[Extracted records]
--- START ---

-- ==== Sys2Proof/Laws/Convert.lean ====
section
/-! SUPPORT. The conversions of the frame decoder in exact integers (`spec/42_frame_decoder.md` R120, R121). -/

namespace Sys2Proof.Machine

variable (f : FrameBytes)

theorem humA_toNat : (humA f).toNat = f.b0.toNat * 10 := by
  have := f.b0.isLt
  simp [humA]
  omega

theorem tempA_toNat : (tempA f).toNat = f.b2.toNat * 10 := by
  have := f.b2.isLt
  simp [tempA]
  omega

theorem tempA_toInt : (tempA f).toInt = (f.b2.toNat * 10 : Nat) := by
  have := f.b2.isLt
  rw [BitVec.toInt_eq_toNat_cond, tempA_toNat, if_pos (by omega)]

theorem humB_toNat : (humB f).toNat = f.b0.toNat * 256 + f.b1.toNat := by
  have := f.b0.isLt
  have := f.b1.isLt
  simp [humB]
  omega

/-- `fb[2] & 0x7F` is `fb[2]` modulo 128. -/
theorem low_seven_bits (b : Byte) : (b &&& 0x7F).toNat = b.toNat % 128 := by
  simp only [BitVec.toNat_and]
  exact Nat.and_two_pow_sub_one_eq_mod b.toNat 7

theorem magB_toNat : (magB f).toNat = f.b2.toNat % 128 * 256 + f.b3.toNat := by
  have := f.b2.isLt
  have := f.b3.isLt
  rw [magB, BitVec.toNat_add, BitVec.toNat_mul, BitVec.toNat_setWidth, BitVec.toNat_setWidth, low_seven_bits]
  simp
  omega

/-- `fb[2][7]` says whether `fb[2]` is 128 or more. -/
theorem top_bit (b : Byte) : b.getLsbD 7 = decide (128 ≤ b.toNat) := by
  have h := BitVec.msb_eq_decide b
  simpa [BitVec.msb_eq_getLsbD_last] using h

/-- `neg_16` of a magnitude is its negative (`00_scope.md` R15). -/
theorem neg16_toInt (v : Half) (h : v.toNat ≤ 32767) : (neg16 v).toInt = -(v.toNat : Int) := by
  rw [neg16, BitVec.toInt_eq_toNat_cond, BitVec.toNat_sub]
  have : (0 : Half).toNat = 0 := rfl
  rw [this]
  by_cases h0 : v.toNat = 0
  · rw [h0]
    decide
  · have e : (2 ^ 16 - v.toNat + 0) % 2 ^ 16 = 2 ^ 16 - v.toNat := by omega
    rw [e, if_neg (by omega)]
    omega

theorem tempB_toInt : (tempB f).toInt =
    if 128 ≤ f.b2.toNat then -(((f.b2.toNat - 128) * 256 + f.b3.toNat : Nat) : Int)
    else ((f.b2.toNat * 256 + f.b3.toNat : Nat) : Int) := by
  have h2 := f.b2.isLt
  have h3 := f.b3.isLt
  have hm := magB_toNat f
  rw [tempB, top_bit]
  by_cases h : 128 ≤ f.b2.toNat
  · have e : f.b2.toNat % 128 = f.b2.toNat - 128 := by omega
    rw [if_pos (by simpa using h), if_pos h, neg16_toInt _ (by omega), hm, e]
  · have e : f.b2.toNat % 128 = f.b2.toNat := by omega
    rw [if_neg (by simpa using h), if_neg h, BitVec.toInt_eq_toNat_cond, if_pos (by omega), hm, e]

end Sys2Proof.Machine
end

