theorem witness_FrameBytesAreTheCarriedBytes : ∃ s : State, s = holding (framePulses frameA) ∧
    s.locals.base.toNat + 80 ≤ s.pcount.toNat ∧
    ∀ k : Fin 5, s.CarriesByteAt (frameA.get k) (s.locals.base.toNat + 16 * k.val) :=
  ⟨_, rfl, by decide, frameA_carried⟩

/-- The last pair of the last byte, after four bytes that are carried; and the first pair of the first. -/
theorem witness_ByteErrorKeepsTheBytesBefore :
    (∃ s : State, s = holding ((framePulses frameA).take 78 ++ [⟨false, 50⟩, ⟨true, 98⟩]) ∧
      s.locals.base.toNat + 80 ≤ s.pcount.toNat ∧
      (∀ m : Fin 5, m < 4 → s.CarriesByteAt (frameA.get m) (s.locals.base.toNat + 16 * m.val)) ∧
      (∀ i, i < 7 → ∃ b lo hi, s.pulseAt (s.locals.base.toNat + 16 * (4 : Fin 5).val + 2 * i) = some lo ∧
        s.pulseAt (s.locals.base.toNat + 16 * (4 : Fin 5).val + 2 * i + 1) = some hi ∧ CarriesBit s.cfg b lo hi) ∧
      ∃ lo hi, s.pulseAt (s.locals.base.toNat + 16 * (4 : Fin 5).val + 2 * 7) = some lo ∧
        s.pulseAt (s.locals.base.toNat + 16 * (4 : Fin 5).val + 2 * 7 + 1) = some hi ∧
        (lo.level = true ∨ hi.level = false ∨ s.cfg.highMaxUs < hi.dur.toNat)) ∧
    ∃ s : State, s = holding (⟨true, 1⟩ :: framePulses frameA) ∧ s.locals.base.toNat + 80 ≤ s.pcount.toNat ∧
      ∃ lo hi, s.pulseAt (s.locals.base.toNat + 16 * (0 : Fin 5).val + 2 * 0) = some lo ∧
        s.pulseAt (s.locals.base.toNat + 16 * (0 : Fin 5).val + 2 * 0 + 1) = some hi ∧ lo.level = true := by
  refine ⟨⟨_, rfl, by decide, ?_, ?_, ⟨false, 50⟩, ⟨true, 98⟩, by decide, by decide, .inr (.inr (by decide))⟩, _, rfl, by decide, _, _, rfl, rfl, rfl⟩
  · have h : ∀ (k : Fin 4) (i : Fin 8),
        pairOk .default (holding ((framePulses frameA).take 78 ++ [⟨false, 50⟩, ⟨true, 98⟩])).pulseAt
          (0 + 16 * k.val + 2 * i.val) (some ((frameA.get (k.castLE (by decide))).getLsbD (7 - i.val))) = true := by
      decide
    intro m hm
    exact carries_of_check (h ⟨m.val, hm⟩)
  · exact good_of_check (by decide)

theorem witness_ChecksumIsTheSumModulo256 :
    frameB.b4.toNat = (frameB.b0.toNat + frameB.b1.toNat + frameB.b2.toNat + frameB.b3.toNat) % 256 ∧
    (0 : Nat) ≠ (frameB.b0.toNat + frameB.b1.toNat + frameB.b2.toNat + frameB.b3.toNat) % 256 := by decide

theorem witness_OneMutatedByteFailsTheChecksum : exec .fdCsum (withBytes frameB) = .next (withBytes frameB) ∧
    (withBytes frameB).errCode = none ∧ (0x2D : Byte) ≠ (withBytes frameB).fb.get 1 ∧
    (0xA4 : Byte) ≠ (withBytes frameB).fb.get 4 := ⟨rfl, rfl, by decide, by decide⟩

theorem witness_HumidityAboveHundredIsRangeError : (1000 : Half).toNat ≤ 1000 ∧ 1000 < (1001 : Half).toNat := by decide

theorem witness_CommitPublishesTheReading : ∃ t, exec .fdCommit nearlyFull = .next t := ⟨_, rfl⟩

--- END ---

== Exercise requirements ==
Write out only those lines that fall between the one containing "0) = some lo ∧" and the end of the entries, the first and last included, exactly as they read.

== Answer to the exercise ==
      ∃ lo hi, s.pulseAt (s.locals.base.toNat + 16 * (0 : Fin 5).val + 2 * 0) = some lo ∧
        s.pulseAt (s.locals.base.toNat + 16 * (0 : Fin 5).val + 2 * 0 + 1) = some hi ∧ lo.level = true := by
  refine ⟨⟨_, rfl, by decide, ?_, ?_, ⟨false, 50⟩, ⟨true, 98⟩, by decide, by decide, .inr (.inr (by decide))⟩, _, rfl, by decide, _, _, rfl, rfl, rfl⟩
  · have h : ∀ (k : Fin 4) (i : Fin 8),
        pairOk .default (holding ((framePulses frameA).take 78 ++ [⟨false, 50⟩, ⟨true, 98⟩])).pulseAt
          (0 + 16 * k.val + 2 * i.val) (some ((frameA.get (k.castLE (by decide))).getLsbD (7 - i.val))) = true := by
      decide
    intro m hm
    exact carries_of_check (h ⟨m.val, hm⟩)
  · exact good_of_check (by decide)

theorem witness_ChecksumIsTheSumModulo256 :
    frameB.b4.toNat = (frameB.b0.toNat + frameB.b1.toNat + frameB.b2.toNat + frameB.b3.toNat) % 256 ∧
    (0 : Nat) ≠ (frameB.b0.toNat + frameB.b1.toNat + frameB.b2.toNat + frameB.b3.toNat) % 256 := by decide

theorem witness_OneMutatedByteFailsTheChecksum : exec .fdCsum (withBytes frameB) = .next (withBytes frameB) ∧
    (withBytes frameB).errCode = none ∧ (0x2D : Byte) ≠ (withBytes frameB).fb.get 1 ∧
    (0xA4 : Byte) ≠ (withBytes frameB).fb.get 4 := ⟨rfl, rfl, by decide, by decide⟩

theorem witness_HumidityAboveHundredIsRangeError : (1000 : Half).toNat ≤ 1000 ∧ 1000 < (1001 : Half).toNat := by decide

theorem witness_CommitPublishesTheReading : ∃ t, exec .fdCommit nearlyFull = .next t := ⟨_, rfl⟩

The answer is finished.